(dissenting).
I dissent. In Aldridge v. United States, 283 U.S. 308, 51 S.Ct. 470, 75 L.Ed. 1054 (1931), a judgment of conviction was reversed because the “court failed to ask any question [on voir dire] which could be deemed to cover the subject” of racial prejudice. Id. at 311, 51 S.Ct. at 472 (emphasis added). In Ham v. South Carolina, 409 U.S. 524, 93 S.Ct. 848, 35 L.Ed.2d 46 (1973), the Supreme Court held that nothing requires the trial court “to put the question in any particular form, or to ask any particular number of questions on the subject, simply because requested to do so by petitioner.” Id. at 527, 93 S.Ct. at 850. Indeed, the Supreme Court indicated that either of the general questions propounded by the petitioner in Ham, see p. 912, supra, would have been “sufficient to focus the attention of prospective jurors on any racial prejudice they might entertain.” Id.

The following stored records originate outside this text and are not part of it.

-- ==== Sys2Proof/Machine/State.lean ====
section
/-! DEFINITION. The state of the TQ1342 as plain data: the register file, the setting banks, and for each block the state that the spec gives it besides its registers; the fault and refusal reasons; the state right after reset. -/

namespace Sys2Proof.Machine

/-- A register file or any other sparse map from addresses to words: addresses strictly rising, no entry equal to what an unlisted address reads as. -/
abbrev RegFile := List (Nat × Word)

/-- A sparse map from keys to natural numbers, 0 where unlisted. -/
abbrev NatMap := List (Nat × Nat)

/-- A stretch of the timetable's clock in which fabric time moved against it (R48, R294): from instant `a` to instant `b` the offset went evenly from `o` to `o'`; with `a = b`, a step. -/
structure Drift where
  a : Nat
  b : Nat
  o : Int
  o' : Int
deriving DecidableEq, Repr

/-- Time. `now` counts ns since the model's start; `tt` counts ns of the timetable's own 500 MHz clock from tick 0, two per tick (R48); fabric time is `tt` plus `off`, in units of 2⁻¹⁶ ns (R8, R293), and `past` holds the stretches in which the offset has moved, oldest first, so that an earlier instant keeps its fabric time (R24, R50); `slew` is the offset still to be removed and `step` a step waiting for its gangway (R294). -/
structure Clock where
  now : Nat := 0
  tt : Nat := 0
  running : Bool := false
  off : Int := 0
  past : List Drift := []
  slew : Int := 0
  step : Option Int := none
deriving DecidableEq, Repr

/-- A shadow write with its stamp (R142): `tick` on the timetable's clock, `addr` and the stored word. -/
structure ShadowWrite where
  tick : Nat
  addr : Nat
  val : Word
deriving DecidableEq, Repr

/-- A pending host commit (R142, R143, R146): its tick, its fabric-time stamp, its source, whether it asks for a forced idle gangway, whether it lies within one tick of a gangway's close (R24), and whether it has waited for a bank at an idle gangway and takes the next gangway (R148). -/
structure Commit where
  tick : Nat
  stamp : Word
  src : Src
  force : Bool
  bound : Bool := false
  waits : Bool := false
deriving DecidableEq, Repr

/-- A derived exposure map that is committed and not yet installed (R76, R414): its commit's tick and stamp, the frame it comes from, the first number whose gangway may install it, its codes, and the marks of R24 and R148 as a host commit has them. -/
structure DerivedMap where
  tick : Nat
  stamp : Word
  seq : Nat
  limit : Nat
  codes : RegFile
  bound : Bool := false
  waits : Bool := false
deriving DecidableEq, Repr

/-- The gangway (R142 to R149): pending shadow writes, commits and derived map, the four setting banks, the bank in use, the tick of the last forced idle gangway, whether acquisition has occurred since the last gangway (R121), the drop counts last reported (R152), the close of the last gangway (R24), the exposure map of the frame most recently past its gangway (R74), and the number from which on a frame's derivation counts, set at each gangway that installs AUTO = 0 (R414). -/
structure Gateway where
  writes : List ShadowWrite := []
  commits : List Commit := []
  derived : Option DerivedMap := none
  banks : List RegFile := [[], [], [], []]
  cur : Nat := 0
  forcedAt : Option Nat := none
  acqEvent : Bool := false
  lastDrops : NatMap := []
  lastClose : Option Nat := none
  mapUsed : RegFile := []
  autoFrom : Nat := 0
deriving DecidableEq, Repr
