/-- The row mask of the cluster of an active pixel. -/
def View.mask (v : View) (x y : Nat) : Nat := clusterMask v.st v.ctxs (x / 64) (y / 64)

/-- The row of an active pixel is converted in this pass (R138). -/
def View.converted (v : View) (x y : Nat) : Bool := hasBit (v.mask x y) (y % 64)

/-- Mosaic phase (R164). -/
def phaseOf (x y : Nat) : Nat := 2 * (y % 2) + x % 2

/-- Key of a black level. -/
def blackKeyOf (band slot phase : Nat) : Nat := 8 * band + 4 * slot + phase

/-- A black level of the pass in units of 2⁻¹⁶ raw. -/
def View.black (v : View) (band slot phase : Nat) : Int := Sparse.get (fun _ => 0) v.pass.black (blackKeyOf band slot phase)

/-! ## Stages 2 and 3 -/

/-- Limits of raw values between stages 2 and 4: 16 magnitude bits and a sign (R156). -/
def satRaw (x : Int) : Int := clampInt (-65535) 65535 x

/-- Saturation of linear units (R156). -/
def satLin (x : Int) : Int := clampInt (-131072) 16777215 x

/-- 1,032 × 16 × d_b(q) ÷ 16, the drift of a band at row slot `q` as a sum of codes (R165). -/
def View.driftSum (v : View) (band q : Nat) : Int :=
  if v.st.on Reg.PIPE_CLAMP Fld.PIPE_CLAMP_TRACK then
    let l := v.pass.drift.filter fun d => d.band == band && decide (d.slot ≤ q)
    match l.find? fun d => d.slot == 0, l.getLast? with
    | some a, some b => (b.sum : Int) - (a.sum : Int)
    | _, _ => 0
  else 0

/-- Stage 2 on a value (R166). -/
def clampStage (x : Int) (black drift : Int) : Int := satRaw (roundDiv ((x * 65536 - black) * 1032 - drift * 16 * 65536) (65536 * 1032))

/-- The row slot in which row `row` of a mask converts (R138). -/
def slotOfRow (mask row : Nat) : Nat := if mask = 2 ^ 64 - 1 then row else popCount 64 (mask % 2 ^ row)

/-- Stage 2 of a value of active pixel (x, y) (R166). -/
def View.stage2 (v : View) (slot x y : Nat) (value : Int) : Int :=
  clampStage value (v.black (bandOf (x / 64)) slot (phaseOf x y)) (v.driftSum (bandOf (x / 64)) (slotOfRow (v.mask x y) (y % 64)))

/-- Stage 3 with the entry of converter `i` (R167). -/
def fpnStage (st : RegFile) (gain i : Nat) (value : Int) : Int :=
  let w := st.word (Reg.PIPE_FPN i)
  let o := if gain = 1 then Fld.PIPE_FPN_OFS_HG.sget w else Fld.PIPE_FPN_OFS_LG.sget w
  let g := if gain = 1 then Fld.PIPE_FPN_GAIN_HG.get w else Fld.PIPE_FPN_GAIN_LG.get w
  satRaw (roundDiv ((value - o) * g) 16384)

/-- Stage 3 of a value of active pixel (x, y). -/
def View.stage3 (v : View) (slot x y : Nat) (value : Int) : Int := fpnStage v.st (v.gain slot) (convOf x y) value

/-- The correction path's value after stages 2 and 3 (R173). -/
def View.plain (v : View) (slot x y : Nat) : Int := v.stage3 slot x y (v.stage2 slot x y (v.raw slot x y))

/-! ## Stage 1 -/

/-- A listed defect (R168). -/
def View.defect (v : View) (x y : Nat) : Bool := v.defects.contains (x, y)

/-- Pixel (x, y) lies within the coverage of context `c` (R136). -/
def View.covers (v : View) (c x y : Nat) : Bool :=
  let k := coverOf v.st c
  decide (k.1 ≤ x) && decide (x ≤ k.2.1) && decide (k.2.2.1 ≤ y) && decide (y ≤ k.2.2.2)

/-- The seam row that stands beside row `y` on a side (R178), if it has come. -/
def View.seamRow (v : View) (right : Bool) (slot y : Nat) : Option SeamRow :=
  v.seams.find? fun r => r.right == right && r.slot == slot && r.row == y

/-- A neighbour's value in units of 2⁻¹⁶ raw at column `x` (which may lie on a seam) and row `y`, if it is available (R160, R178). -/
def View.neighbour (v : View) (c slot : Nat) (x y : Int) : Option Int :=
  if y < 0 ∨ (numRows : Int) ≤ y then none
  else
    let ny := y.toNat
    if 0 ≤ x ∧ x < (numCols : Int) then
      let nx := x.toNat
      if v.covers c nx ny && v.converted nx ny && !v.defect nx ny then some (v.raw slot nx ny * 65536) else none
    else
      let right := decide (0 ≤ x)
      if v.st.on Reg.PIPE_CFG (if right then Fld.PIPE_CFG_SEAM_R else Fld.PIPE_CFG_SEAM_L) then
        let k := if right then (x - 16384).toNat else (x + 64).toNat
        match v.seamRow right slot ny with
        | none => none
        | some r =>
          if k < 64 then some (r.vals.getD k 0 * 65536 + v.black (if right then 31 else 0) slot (phaseOf (x % 2).toNat ny)) else none
      else none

Here the trial court made general inquiries, see p. 910, supra, into the area of possible Indian prejudice. This Circuit has specifically approved the use of such general questions in a probe for bias, see United States v. Thompson, 490 F.2d 1218 (8th Cir. 1974) and United States v. Powers, 482 F.2d 941, 944 (8th Cir. 1973), cert. denied, 415 U.S. 923, 94 S.Ct. 1426, 39 L.Ed.2d 479 (1974), and expressly recognized that the scope of inquiry into an area of possible bias is a matter committed to the sound discretion of the trial judge, see United States v. Delay, 500 F.2d 1360 (8th Cir. 1974) and Pope v. United States, 372 F.2d 710, 727 (8th Cir. 1967), vacated on other grounds, 392 U.S. 651, 88 S.Ct. 2145, 20 L.Ed.2d 1317 (1968). Here the majority reasons that the facts in this case warrant deviation from the rules of the Supreme Court and our own Circuit in this respect. Yet the only “facts” advanced in support thereof are that the defendant is a member of a minority race which was involved in a widely-publicized incident in the same district in which the instant crime was committed and that a change of venue in another case was granted for charges arising out of the publicized event. I agree that it would have been preferable to ask individual jurors probing questions to determine possible bias. But under the rule announced in Ham v. South Carolina, supra, 409 U.S. at 527, 93 S.Ct. 848, 35 L.Ed.2d 46, and under the decisions of this Court heretofore cited, the failure to do so was not reversible error.